Then just stop only expiry contract to buy on expiry day rather stopping entire process for option buying.
It’s not 100% guarantee that only option writer makes money or can’t lose entire capital on expiry day or entire 1lakh as per your example.
Let’s test one hypothetical example for expiry and test what is more risky option buying or option selling with pledged share margin
XYZ 100 quantity currently trading price @ 100rs pledged with an haircut 10% so margin received 90000rs.
Same XYZ 100 strike price Call @ 5 rs with lot size of 100 quantity.

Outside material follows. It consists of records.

-- ==== Sys2Proof/Machine/Sessions.lean ====
section
/-! DEFINITION. The session commands (R94, R98, R104, R113 to R117, R513, R514) and the changes that wait for a session's
step boundary. -/

namespace Sys2Proof.Machine

/-- The issuing Bed of a session command; the physical function has none. -/
def State.cmdBed (d : Desc) : Nat := (dBed d).getD 0

/-- Furrow `n` belongs to a Bed. -/
def State.ownsFurrow (s : State) (bed n : Nat) : Bool := (s.furrow? n).any fun f => f.bed == bed

/-! ## SES_OPEN -/

/-- SES_OPEN (R98, R117): the checks, then CLAIM with NEW; the CONFIRM makes the entry. -/
def State.sesOpen (s : State) (d : Desc) : State :=
  let bed := State.cmdBed d
  let sid := d.target
  if (s.entry? sid).isSome || s.ses.waits.any (fun w => w.sid == sid && w.why == SesWhy.open) then
    s.complete d SesSt.sidExists
  else if (s.profile? bed (dArg d 48 2)).isNone || !s.ownsFurrow bed (dArg d 52 2) then s.complete d St.notFound
  else if !s.dirQuotaOk bed || !s.liveQuotaOk bed then s.complete d St.overQuota
  else match s.homeOf sid with
    | none => s.complete d SesSt.homeUnreachable
    | some _ =>
      (s.addWait { sid := sid, why := .open, since := s.now, d := some d }).sendHome sid .claim { flagNew := true }

/-! ## SES_CLOSE, SES_PAUSE, SES_RESUME, SES_PARK -/

/-- A session is closed and the commands that wait on it end (R98). -/
def State.closeNow (s : State) (sid : W64) (d : Option Desc) : State :=
  let s := s.finishWaits sid (fun w => w == .resume || w == .open || w == .revive || w == .move) SesSt.wrongState
  ((s.endInput sid SesSt.wrongState).closeSession sid).complete? d St.ok

/-- SES_CLOSE (R98): at the next boundary for a LIVE session, else at once. -/
def State.sesClose (s : State) (d : Desc) : State :=
  match s.heldEntry d d.target with
  | .error st => s.complete d st
  | .ok e =>
    match e.state with
    | .live => s.addBoundary e.sid (.close (some d))
    | .closed => s.complete d St.ok
    | _ => s.closeNow e.sid (some d)

/-- SES_PAUSE (R98). -/
def State.sesPause (s : State) (d : Desc) : State :=
  match s.heldEntry d d.target with
  | .error st => s.complete d st
  | .ok e =>
    if e.state == .live then s.addBoundary e.sid (.pause (dArg d 48 1 % 4) d) else s.complete d SesSt.wrongState

/-- A pause at its boundary. -/
def State.pauseNow (s : State) (e : Entry) (reason : Nat) (d : Desc) : State :=
  let s := s.idleSlot e.sid
  let s := s.updEntry e.sid fun e => { e with
    state := .paused, slot := none, pauseReason := reason, expiry := s.expiryAfter (s.rdN .SES_TTL_PAUSED e.bed) }
  s.complete d St.ok

/-- A SES_RESUME of a session for which this node holds no entry (R110). The profile is the Bed's lowest and the Furrow is
that of the ARGS, because the entry that names them is elsewhere: DESIGN CHOICE (log entry 15). -/
def State.resumeAbroad (s : State) (d : Desc) : State :=
  let bed := State.cmdBed d
  if (minNat? ((s.profilesOf bed).map fun p => p.id)).isNone || !s.ownsFurrow bed (dArg d 48 2) then s.complete d St.notFound
  else if !s.dirQuotaOk bed || !s.liveQuotaOk bed then s.complete d St.overQuota
  else s.startRevival d.target 0 (some d)

/-- SES_RESUME (R98, R100, R110, R113, R115). -/
def State.sesResume (s : State) (d : Desc) : State :=
  match s.owner? d.target with
  | none => s.resumeAbroad d
  | some _ =>
    match s.heldEntry d d.target with
    | .error st => s.complete d st
    | .ok e =>
      if e.state == .live || e.state == .closed then s.complete d SesSt.wrongState
      else if !s.liveQuotaOk e.bed && !s.liveWaits e.sid then s.complete d St.overQuota
      else
        let f := dArg d 48 2
        let s := if f != 0xFFFF && s.ownsFurrow e.bed f then s.updEntry e.sid fun e => { e with furrow := some f } else s
        let e := (s.owner? e.sid).getD e
        match s.wake e (some d) with
        | .ok s => s
        | .error st =>
          let s := if e.state == .parked && (st == St.notFound || st == St.tableVersion) then
            s.setStatus F.SES_STATUS_REVIVE_REFUSED e.bed else s
          (s.noRegion e.bed st).complete d st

A) Option buying require = premium amount
B) Option writing require = approx 100 (current price ) *100 (lot size) @ 15% (Span + Exposure) = 1500rs - premium received
Let’s start the trade
- Option Buying Call 100 strike price @ 5rs
90000 (pledged margin) ÷ 5rs comes to 18000 quantity i.e 180 lots
Outcome
If on expiry day stock closes at 80rs then 90000rs becomes 0 and pledge share value becomes 80000/-
If liquidated at 80*100 = 80000 rs still 10000 rs chance of default by client.
- Option Writing Call 100 strike price @ 5rs
Margin required (refer point B above)
1500 - (5*100 lot size) = 1000/- per lot required for option writing.
Now with 90000÷1000 = 90 lots (approx) I.e 9000 quantity can be done option writing.
Outcome
If on expiry day stock closes at 120rs then 90000 option writing becomes -135000 and pledge share value becomes 120000.
If liquidated at 120*100 = 120000 rs still 15000 rs chance of default by client.
What is more Risky to broker interms of default option buying or option writing on expiry day?